安室透不记得自己什么地方得罪過夏油杰,他们只在四年前诸伏景光假死的时候见過一次,之后便再无交集。這三年裡,安室透偶尔也会觉得自己当年的离去对于夏油杰而言应该是乐见其成的。
现在对方這么瞪着自己,总不会是觉得他不应该再出现在白羽绫希面前吧?
安室透心裡不是滋味。
他尽量不去想這三年中白羽绫希与這個男人是否有了什么进展,也只当沒有察觉到男人仿佛看见死敌一般的目光,只将自己全部的注意力放在白羽绫希收到的那份恐吓信上。
事到如今他能够为白羽绫希做的,也就只有這些了。
毛利小五郎的到来沒有惊动剧组的人员,有着夏油杰在前面引路,剧组的工作人员也沒有太過在意。偶尔有认出毛利小五郎的,也以为他是被夏油杰請来的客人。
夏油杰带着毛利小五郎和安室透在神社周围转了一圈,并沒有发现什么可疑的人员。
倒是酷热难捱,毕竟已经人到中年的毛利小五郎在逛完了神社之后又热又累,一见到安室透提到的那家甜品店便赖着不肯离开,直呼着要先乘会儿凉吃点甜品才能缓過来。
“毛利老师今天也辛苦了,就让他先在這裡休息会儿吧。”
安室透看着毛利小五郎现在的样子,就知道這样的他实在勉强不得,只能对着身边的夏油杰說道:“如果還有其他的地方,就請夏油先生带我去看看。”
夏油杰从始至终都挂着波澜不惊的笑容,无论是看见赖在甜品店不肯走的毛利小五郎、還是听见安室透的提议,他都沒表露出半分的不悦。
“其他還沒有去過的地方就是别馆了,现在借给演员们当休息室,安室先生想去的话我可以带你去。”
這是他们今日第一次对话。
安室透温柔谦逊,夏油杰生疏有礼。
明明是最不愿意见到彼此的人,却硬是伪装出了一副能够和平共处的假象。
不愿挪动的毛利小五郎挥挥手让他们先走,安室透与夏油杰便也就将他留在甜品店中,一起朝着神社的别馆走去。
再一次走到室外时,阳光已经不再像先前那般刺眼。
成片的乌云挡住了烈日,阴影笼罩在地面,安室透天青色的双眼看着天空,忽然想起了今早看的天气预报:“看来等会儿就要下雨了。”
用天气维持谈话是实在找不到话题时的聊天手段。
安室透有话想问夏油杰,也猜到对方应该也有话要对自己說、才同意让毛利小五郎一個人留在店裡;只是面对着這個男人就算深谙聊天技巧的他也不知道该如何开口,所以才选用了這個最拙劣的方式。

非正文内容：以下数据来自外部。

-- ==== Sys2Proof/Tests/Slice0.lean ====
section
/-! SUPPORT. Small tests of one command each, with results worked out from the rules named, and for every statement with
hypotheses a state and operands that meet them. -/

namespace Sys2Proof.Tests

set_option Elab.async false

open Sys2Proof Sys2Proof.Machine

/-! ## Helpers -/

/-- The state a command answers. -/
def after (c : Instr) (s : State) : State :=
  match exec c s with
  | .next t => t
  | .fault _ | .refused _ => s

/-- A line that carries: 1024 kb/s, 64-byte blocks, efficiency 480, so that s is 18 (R51); the home link up. -/
def up : State :=
  State.reset
    |> onLs (fun l => { l with link := .carrying, rate := 1024, margin := 60, silence := some 0 })
    |> onLbu (fun b => { b with rate := 1024, size := .b64, eff := 480 })
    |> onQm (fun q => { q with homeUp := true })

/-- A port in a call on slot 0. -/
def talking (p : Port) (s : State) : State :=
  s |> onPort p (fun u => { u with state := .inCall, closed := true })
    |> onCall .zero (fun c => { c with state := .connected, attached := noPorts.put p true })

/-- The link state replaced. -/
def inLink (l : LinkState) (s : State) : State := onLs (fun x => { x with link := l }) s

/-- Training at rung 0. -/
def training : State := State.reset |> inLink .training |> onLs (fun l => { l with train := some { limit := 90000, elapsed := 5 } })

/-- A ladder of rungs 0 to 2, where the default one has rung 0 alone (R25). -/
def ladder (s : State) : State :=
  onLs (fun l => { l with profile := Vector.ofFn fun i : Fin 8 => { vget l.profile i with valid := i.val < 3 } }) s

/-- The four exchange replies that fill their queue. -/
def fullReplies (s : State) : State := onQm (fun q => { q with replies := List.replicate 4 [0] }) s

/-! ## Well-formed commands -/

theorem test_wellFormed_block_31_bytes : (Instr.lineBlockReceived (List.replicate 31 0)).wellFormed = false := by decide
theorem test_wellFormed_block_32_bytes : (Instr.lineBlockReceived (List.replicate 32 0)).wellFormed = true := by decide
theorem test_wellFormed_profile_local :
    (Instr.writeTableProfile (.loc 5) 1 0 ⟨1, 64, 0, 480, 0⟩).wellFormed = false := by decide
theorem test_wellFormed_cadence_seven :
    (Instr.writeTableCadence .exch 1 0 [1, 2, 3, 4, 5, 6, 7] 1).wellFormed = false := by decide
theorem test_wellFormed_cadence_local :
    (Instr.writeTableCadence (.loc 5) 1 0 [1, 2, 3, 4, 5, 6, 7, 8] 1).wellFormed = false := by decide
theorem test_wellFormed_match_exchange :
    (Instr.writeTableMatch .exch 1 0 ⟨1, 0x57, 0, 0, 0, 0, 0, 0, 0, 0⟩).wellFormed = false := by decide
theorem test_wellFormed_answer_exchange : (Instr.writeTableAnswer .exch 1 0 1 5 6).wellFormed = false := by decide
theorem test_wellFormed_refused_owner : (Instr.writeTableRefused .exch 1 1 0 []).wellFormed = false := by decide
theorem test_wellFormed_refused_table_9 : (Instr.writeTableRefused .exch 1 9 0 []).wellFormed = false := by decide
theorem test_wellFormed_fault_both :
    (Instr.writeTableFault .exch 1 3 2).wellFormed = true ∧ (Instr.writeTableFault (.loc 5) 1 3 2).wellFormed = true := by
  decide

/-! ## Words, checks and codes -/

/-- No word spells a command: the table gives no bits (log entry 15). -/
theorem test_no_word : decodeTableWord 16 0x1234 = none := rfl

/-- The digits 1 to 9 in ASCII, the usual input for naming a CRC. -/
def digits : Bytes := [0x31, 0x32, 0x33, 0x34, 0x35, 0x36, 0x37, 0x38, 0x39]

/-- The check value of the CRC that R3 describes (polynomial 0x1021, all ones, not inverted) is the well known 0x29B1. -/
theorem test_crc16_digits : crc16 digits = 0x29B1 := by decide +kernel
/-- The check value of the Ethernet frame check sequence (R74) is the well known 0xCBF43926. -/
theorem test_fcs_digits : fcs32 digits = 0xCBF43926 := by decide +kernel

不想夏油杰却道:“绫希他们有一场雨中的戏,只要雨势不大拍摄就能继续。”
从前熟知白羽绫希拍摄安排的人一直都是他,不想时移世易,如今换成了夏油杰对她的事了如指掌。
過于明显的落差让安室透嘴裡泛苦。
他不是不想向夏油杰询问白羽绫希這些年過得好不好,毕竟要說如今白羽绫希最信任的人,应当就是這個男人。
即使這三年又是琴酒重新接手白羽绫希,负责给她安排任务,可白羽绫希实际情况如何、過得到底好不好,想来连琴酒也不知道真相。
可安室透也知道,事到如今自己早已失去了问這些话的权利。
而且,他其实也不愿从夏油杰的口中知道這些。
无论从夏油杰口中获得好与不好的答案,他心裡都不会感到一丝的平静与喜悦。
他也不想从夏油杰的口中知道,自己這三年究竟错過了什么。
安室透的沉默引来了夏油杰的目光,脸上夹杂了懊恼与迟疑的复杂表情也完完本本地落在了他的眼中。
夏油杰不禁回想起三年前的某一日。
那是白羽绫希获奖后的一個月,夏油杰清楚地记得那天白天白羽绫希還在外面出席活动,晚上却独自一人突然出现在他们当日见面的那家日料店。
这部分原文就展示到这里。